Илья оправился и ответил:

— Мы делов отца не касаемся; не извольте обижать нас, барин…

— Кто же тебя послал?

— Сам-с, от жалости-с… Прихожу раз, другой, а матушка, вот их жена, то есть, без памяти лежит. Девчонка, их работница, на улицу бегать ушла — шалить; дети голодные кричат. Некому воды подать. Я это… к отцу… Так и так, мол. Он резонту не дал. Я наутро вижу то же, взял из барской конюшни коня да и поехал. Оченно устал-с… Ругать отец еще будет. Позвольте овсеца для лошади. Денег своих не имею. А дорогою надо будет подкормить, хотя я и берег коня!

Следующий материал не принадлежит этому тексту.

-- ==== Sys2Proof/Certificates/Slice0/Obligations.lean ====
section
/-! DEFINITION. The statements for the provers. The words they use (SameRing, Answers, Completes, Inv ...) are those of
Sys2Proof/Safety.lean. -/

open Sys2Proof Sys2Proof.Machine

/-! ### Construction, reset, steps -/

/-- 70_reset_and_hazards.md R250 (the spec's decision D30): construction with legal parameters leaves exactly the stated
values; the Frame registers, `VAL` and `RB` are unspecified: no cell is listed and the registers hold free values, of
which nothing is said. -/
def Obligations.ConstructionLeavesResetState : Prop :=
  ∀ (q : Params) (cfg : Cfg), checkParams q = .ok cfg →
    ∃ s, construct q = .ok s ∧ s.cfg = cfg ∧ cfg.params = q ∧ s.head = 0 ∧ s.tail = 0 ∧ s.rb = [] ∧ s.val = [] ∧
      s.pstate = .awaitMark ∧ s.byteCnt = 0 ∧ s.lastSeqRx = 0 ∧ s.lastSeqTx = 0 ∧ s.errorCount = 0 ∧
      s.validCount = 0 ∧ s.crc = 0xFFFF ∧ s.handled = [] ∧ s.portP = PortState.idle ∧ s.portC = PortState.idle

/-- 00_scope.md R9: an instance exists exactly for legal parameters. -/
def Obligations.ConstructionSucceedsExactlyWhenLegal : Prop :=
  ∀ q : Params, (∃ s, construct q = .ok s) ↔
    ((∃ k, k ≤ 31 ∧ q.cap = 2 ^ k) ∧ 1 ≤ q.vcap ∧ q.vcap ≤ 255 ∧ (q.lenMode = .ascii → q.profile = .pkt))

/-- 00_scope.md R7: the parameters are constant for the life of the instance. -/
def Obligations.ConfigurationNeverChanges : Prop :=
  ∀ s t : State, step s = .next t → t.cfg = s.cfg

/-- Every step keeps the invariant `State.Inv` (10_state.md R21, R23, R27, R31, R32 put together), from every state
that meets it. -/
def Obligations.EveryStepKeepsTheInvariant : Prop :=
  ∀ s t : State, s.Inv → step s = .next t → t.Inv

/-- Construction establishes the invariant, for every legal configuration. -/
def Obligations.ConstructedStateMeetsTheInvariant : Prop :=
  (∀ (cfg : Cfg) (n : Nat), (State.constructed cfg n).Inv) ∧ State.reset.Inv

/-- While both agents keep their obligations (`State.orderly`) a step runs the next atomic part on the port it selects:
the bulk command in execution there, or else the one command the port's beats are, those beats taken. Selected is the only
port with something to do, or, when both have, the next grant (20_memory.md R58; the grants are the model's way to hold
the open choice, log 2). -/
def Obligations.StepRunsTheDecodedCommand : Prop :=
  ∀ (s : State) (q : Port), s.resetReq = false → s.orderly = true →
    (∀ i rest, (s.port q).busy = none → decode (s.port q).inbox = .ok i rest → rest = [] ∧
      ((s.port q.other).ready = false → step s = exec i (State.setInbox { s with cur := q } [])) ∧
      (∀ gs, (s.port q.other).ready = true → s.grants = q :: gs →
        step s = exec i (State.setInbox { s with cur := q, grants := gs } []))) ∧
    (∀ r, (s.port q).busy = some r →
      ((s.port q.other).ready = false → step s = exec r.instr { s with cur := q }) ∧
      (∀ gs, (s.port q.other).ready = true → s.grants = q :: gs →
        step s = exec r.instr { s with cur := q, grants := gs }))

/-- The caller's obligations (20_memory.md R60, 70_reset_and_hazards.md R253, R254, R258; 93_implementation_defined.md U1,
U2, U9 say `fault`; the model's form, log 4 and log 11). Beats sent on a port whose command is in execution, PROCESS
among them, or has been sent and not taken, fault; so does a FLUSH that waits while a push-path command is in flight. A
command sent while no command is in flight is in order. -/
def Obligations.SendingTooEarlyFaults : Prop :=
  ∀ (s : State) (q : Port) (b : Beat) (bs : List Beat), s.resetReq = false →
    ((s.port q).busy ≠ none → step (s.send q (b :: bs)) = .fault .sentTooEarly) ∧
    (∀ i, (s.port q).busy = none → decode (s.port q).inbox = .ok i [] →
      step (s.send q (b :: bs)) = .fault .sentTooEarly) ∧
    (s.portC.busy = none → decode s.portC.inbox = .ok .flush [] →
      (∀ ps n, s.portP.busy = some (.pushall ps n) → s.portP.inbox = [] → step s = .fault .flushNotQuiescent) ∧
      (∀ x, s.portP.busy = none → s.portP.inbox = [headerOf (.push x)] → step s = .fault .flushNotQuiescent)) ∧
    (∀ i, s.idle = true → decode bs = .ok i [] → (s.send q bs).orderly = true)

/-- When both ports have something to do, and their agents keep their obligations, either may go first: a grant decides,
and without one a free value does, of which nothing is said; with nothing to do on either port the block stays as it is
(20_memory.md R58, 60_exceptions.md R246; the model's form, log 2 and log 15). -/
def Obligations.ArbitrationAdmitsBothOrders : Prop :=
  ∀ s : State, s.resetReq = false →
    (s.orderly = true → s.portP.ready = true → s.portC.ready = true →
      (∀ q gs, s.grants = q :: gs → step s = State.runCurrent { s with cur := q, grants := gs }) ∧
      (s.grants = [] →
        step s = State.runCurrent { s with cur := .p, draws := s.draws + 1 } ∨
        step s = State.runCurrent { s with cur := .c, draws := s.draws + 1 })) ∧
    (s.portP.ready = false → s.portC.ready = false → step s = .next s)

/-- 70_reset_and_hazards.md R251: reset applied again keeps the parameters, discards all state of the block and leaves
both ports idle; with a command in flight, in execution or sent and not taken, it is not allowed, and the model faults
(log 9). -/
def Obligations.ResetAppliedAgainReconstructs : Prop :=
  ∀ s : State, s.resetReq = true →
    ((∀ q, (s.port q).busy = none ∧ (s.port q).inbox = []) →
      ∃ t, step s = .next t ∧ t.cfg = s.cfg ∧ t.head = 0 ∧ t.tail = 0 ∧ t.rb = [] ∧ t.val = [] ∧
        t.pstate = .awaitMark ∧ t.byteCnt = 0 ∧ t.lastSeqRx = 0 ∧ t.lastSeqTx = 0 ∧ t.errorCount = 0 ∧
        t.validCount = 0 ∧ t.crc = 0xFFFF ∧ t.resetReq = false ∧
        ∀ q, (t.port q).busy = none ∧ (t.port q).inbox = [] ∧ (t.port q).out = (s.port q).out) ∧
    (∀ q, ((s.port q).busy ≠ none ∨ (s.port q).inbox ≠ []) → step s = .fault .resetWhileBusy)

/-! ### Encoding -/

/-- Decoding the beats of a well-formed command gives it back, whatever beats follow: all 27 commands, every operand at
every value (30_encoding.md R71, R72, R77, R79, R83). -/
def Obligations.DecodeInvertsEncode : Prop :=
  ∀ (i : Instr) (rest : List Beat), i.wf = true → decode (encode i ++ rest) = .ok i rest

/-- Every accepted header beat has exactly one spelling (30_encoding.md R73): a command that is decoded is well formed,
its header beat is the one its encoding has, and its payload bytes are bits 7:0 of the beats taken (R77). -/
def Obligations.EncodeInvertsDecode : Prop :=
  ∀ (cw : Beat) (bs rest : List Beat) (i : Instr), decode (cw :: bs) = .ok i rest →
    i.wf = true ∧ headerOf i = cw ∧
      ∃ ps, bs = ps ++ rest ∧ i.payload = ps.map (fun b => b.extractLsb' 0 8)

/-- Words written out from the opcode map and 95_test_vectors.md decode to the commands they stand for: at least one of
every family. A sanity statement. -/
def Obligations.WrittenOutWordsDecode : Prop :=
  decode [0x10410000] = .ok (.push 0x41) [] ∧
  decode [0x13000002, 0xFFFFFF07, 0x08, 0x11000000] = .ok (.pushall [0x07, 0x08]) [0x11000000] ∧
  decode [0x2100F020] = .ok (.crcseed 0xF020) [] ∧
  decode [0x307E0000] = .ok (.step 0x7E) [] ∧
  decode [0x4200000A] = .ok (.txb 0x000A) [] ∧
  decode [0x50000000] = .ok .decode1 [] ∧
  decode [0x6105005A] = .ok (.wrf 0x05 0x5A) [] ∧
  decode [0x63C300F5] = .ok (.wrv 0xC3 0x00F5) []

/-- Which header beats are no command, and for which of the two reasons (30_encoding.md R72, R79, R81, R82): an opcode
outside the map, tested first; a must-be-zero field that is not zero. -/
def Obligations.HeaderBeatsAreClassified : Prop :=
  ∀ (cw : Beat) (ps : List Byte),
    (decodeHeader cw ps = .error .unknownOpcode ↔ ∀ row ∈ opcodeRows, row.1 ≠ opOf cw) ∧
    (decodeHeader cw ps = .error .mustBeZero ↔ ∃ row ∈ opcodeRows, row.1 = opOf cw ∧ fieldsZero row.2 cw = false) ∧
    ((∃ i, decodeHeader cw ps = .ok i) ↔ ∃ row ∈ opcodeRows, row.1 = opOf cw ∧ fieldsZero row.2 cw = true)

Рубашкин опять сказал что-то Саддукееву по-французски.

— Ты в бегах был? Долго? — спросил учитель.

— Двенадцать лет-с…

— Чем больна, по-твоему, их вот жена?

— Горит вся, мечется, а узнавать ничего не узнает…

— Ну, прощай, друг Смарагд! Спеши: вот тебе лекарство! там написано, как принимать. Да не жалей горчичников… Странный, однако, этот Илья; толк из него будет!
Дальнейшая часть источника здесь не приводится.